**Prompt**: Counting task for the data below: how many lines hold the word "slacBegin"? Answer with the number only.

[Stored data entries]
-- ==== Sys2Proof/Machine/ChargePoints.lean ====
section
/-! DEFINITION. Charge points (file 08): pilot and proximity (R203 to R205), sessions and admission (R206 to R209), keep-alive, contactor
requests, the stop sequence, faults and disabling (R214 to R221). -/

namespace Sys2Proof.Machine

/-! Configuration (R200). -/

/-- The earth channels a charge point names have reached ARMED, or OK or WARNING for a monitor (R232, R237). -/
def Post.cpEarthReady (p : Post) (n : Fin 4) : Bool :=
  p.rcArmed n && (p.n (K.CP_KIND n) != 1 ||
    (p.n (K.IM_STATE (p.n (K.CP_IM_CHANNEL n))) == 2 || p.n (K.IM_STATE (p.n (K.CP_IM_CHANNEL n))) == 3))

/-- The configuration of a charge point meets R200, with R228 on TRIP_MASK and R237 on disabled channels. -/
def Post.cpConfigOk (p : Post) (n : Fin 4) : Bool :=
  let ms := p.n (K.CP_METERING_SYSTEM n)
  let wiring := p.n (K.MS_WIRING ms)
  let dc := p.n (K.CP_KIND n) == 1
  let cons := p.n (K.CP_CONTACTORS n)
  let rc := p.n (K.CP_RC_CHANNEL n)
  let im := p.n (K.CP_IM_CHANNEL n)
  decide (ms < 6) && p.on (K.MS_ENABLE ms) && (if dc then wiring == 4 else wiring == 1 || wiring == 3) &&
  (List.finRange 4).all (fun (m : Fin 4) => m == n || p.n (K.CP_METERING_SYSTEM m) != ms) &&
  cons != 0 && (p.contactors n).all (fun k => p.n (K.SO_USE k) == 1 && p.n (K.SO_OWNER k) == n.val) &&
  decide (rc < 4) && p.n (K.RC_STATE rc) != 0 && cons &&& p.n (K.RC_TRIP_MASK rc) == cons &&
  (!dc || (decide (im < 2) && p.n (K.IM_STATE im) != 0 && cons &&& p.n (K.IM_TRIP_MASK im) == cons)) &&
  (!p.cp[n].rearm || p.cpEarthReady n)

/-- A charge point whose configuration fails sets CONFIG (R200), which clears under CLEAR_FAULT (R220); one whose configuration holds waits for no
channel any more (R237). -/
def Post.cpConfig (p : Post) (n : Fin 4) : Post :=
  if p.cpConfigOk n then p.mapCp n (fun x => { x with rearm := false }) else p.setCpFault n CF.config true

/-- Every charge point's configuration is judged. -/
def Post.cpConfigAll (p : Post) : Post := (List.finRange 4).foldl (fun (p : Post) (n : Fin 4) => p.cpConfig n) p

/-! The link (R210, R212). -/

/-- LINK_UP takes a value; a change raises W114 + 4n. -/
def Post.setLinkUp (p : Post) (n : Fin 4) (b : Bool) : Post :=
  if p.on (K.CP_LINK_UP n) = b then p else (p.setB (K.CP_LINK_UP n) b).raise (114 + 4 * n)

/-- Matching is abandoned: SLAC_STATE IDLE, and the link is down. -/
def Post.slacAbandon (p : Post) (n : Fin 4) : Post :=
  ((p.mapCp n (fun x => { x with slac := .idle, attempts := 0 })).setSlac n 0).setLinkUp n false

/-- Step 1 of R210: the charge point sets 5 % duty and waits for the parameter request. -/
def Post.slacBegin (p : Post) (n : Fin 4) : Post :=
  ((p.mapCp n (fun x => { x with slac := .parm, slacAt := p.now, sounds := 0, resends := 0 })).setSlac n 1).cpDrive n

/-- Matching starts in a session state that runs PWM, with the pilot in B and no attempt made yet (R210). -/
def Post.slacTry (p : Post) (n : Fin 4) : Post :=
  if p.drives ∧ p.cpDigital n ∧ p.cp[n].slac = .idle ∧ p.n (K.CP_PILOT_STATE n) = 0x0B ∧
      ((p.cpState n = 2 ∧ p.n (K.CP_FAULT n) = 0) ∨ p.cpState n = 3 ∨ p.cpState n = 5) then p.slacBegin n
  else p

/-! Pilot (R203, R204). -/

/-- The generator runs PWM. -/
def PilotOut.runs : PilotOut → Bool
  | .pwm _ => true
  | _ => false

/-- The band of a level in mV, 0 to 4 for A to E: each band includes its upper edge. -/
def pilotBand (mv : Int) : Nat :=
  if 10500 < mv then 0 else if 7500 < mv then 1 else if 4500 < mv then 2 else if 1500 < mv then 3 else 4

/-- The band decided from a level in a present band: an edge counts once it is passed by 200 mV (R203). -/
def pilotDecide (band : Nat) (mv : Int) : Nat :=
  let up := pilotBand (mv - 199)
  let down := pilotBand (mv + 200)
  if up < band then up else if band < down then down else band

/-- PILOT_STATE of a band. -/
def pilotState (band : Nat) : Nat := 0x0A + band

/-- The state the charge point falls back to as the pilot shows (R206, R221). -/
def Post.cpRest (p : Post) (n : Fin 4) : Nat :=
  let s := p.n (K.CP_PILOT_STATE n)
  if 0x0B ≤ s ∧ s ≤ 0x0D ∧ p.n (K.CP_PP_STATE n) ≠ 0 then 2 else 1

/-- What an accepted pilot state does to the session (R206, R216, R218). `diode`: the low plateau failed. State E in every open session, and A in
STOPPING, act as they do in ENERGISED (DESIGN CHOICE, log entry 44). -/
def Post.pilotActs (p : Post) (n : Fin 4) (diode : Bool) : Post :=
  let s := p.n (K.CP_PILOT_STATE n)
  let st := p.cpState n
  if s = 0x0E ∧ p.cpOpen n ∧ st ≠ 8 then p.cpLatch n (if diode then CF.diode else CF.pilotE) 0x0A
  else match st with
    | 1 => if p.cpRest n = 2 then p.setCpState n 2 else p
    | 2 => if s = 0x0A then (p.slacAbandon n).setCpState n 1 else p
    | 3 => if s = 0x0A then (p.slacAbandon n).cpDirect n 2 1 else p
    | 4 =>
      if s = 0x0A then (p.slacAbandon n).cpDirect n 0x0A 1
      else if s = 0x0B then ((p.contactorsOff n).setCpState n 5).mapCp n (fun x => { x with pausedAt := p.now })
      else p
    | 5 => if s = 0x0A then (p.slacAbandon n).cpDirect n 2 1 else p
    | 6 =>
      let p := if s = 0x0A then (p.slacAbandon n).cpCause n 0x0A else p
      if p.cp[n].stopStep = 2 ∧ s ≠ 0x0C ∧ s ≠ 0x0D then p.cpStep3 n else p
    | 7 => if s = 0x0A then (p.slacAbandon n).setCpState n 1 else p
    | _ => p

**Output for this exercise**: 2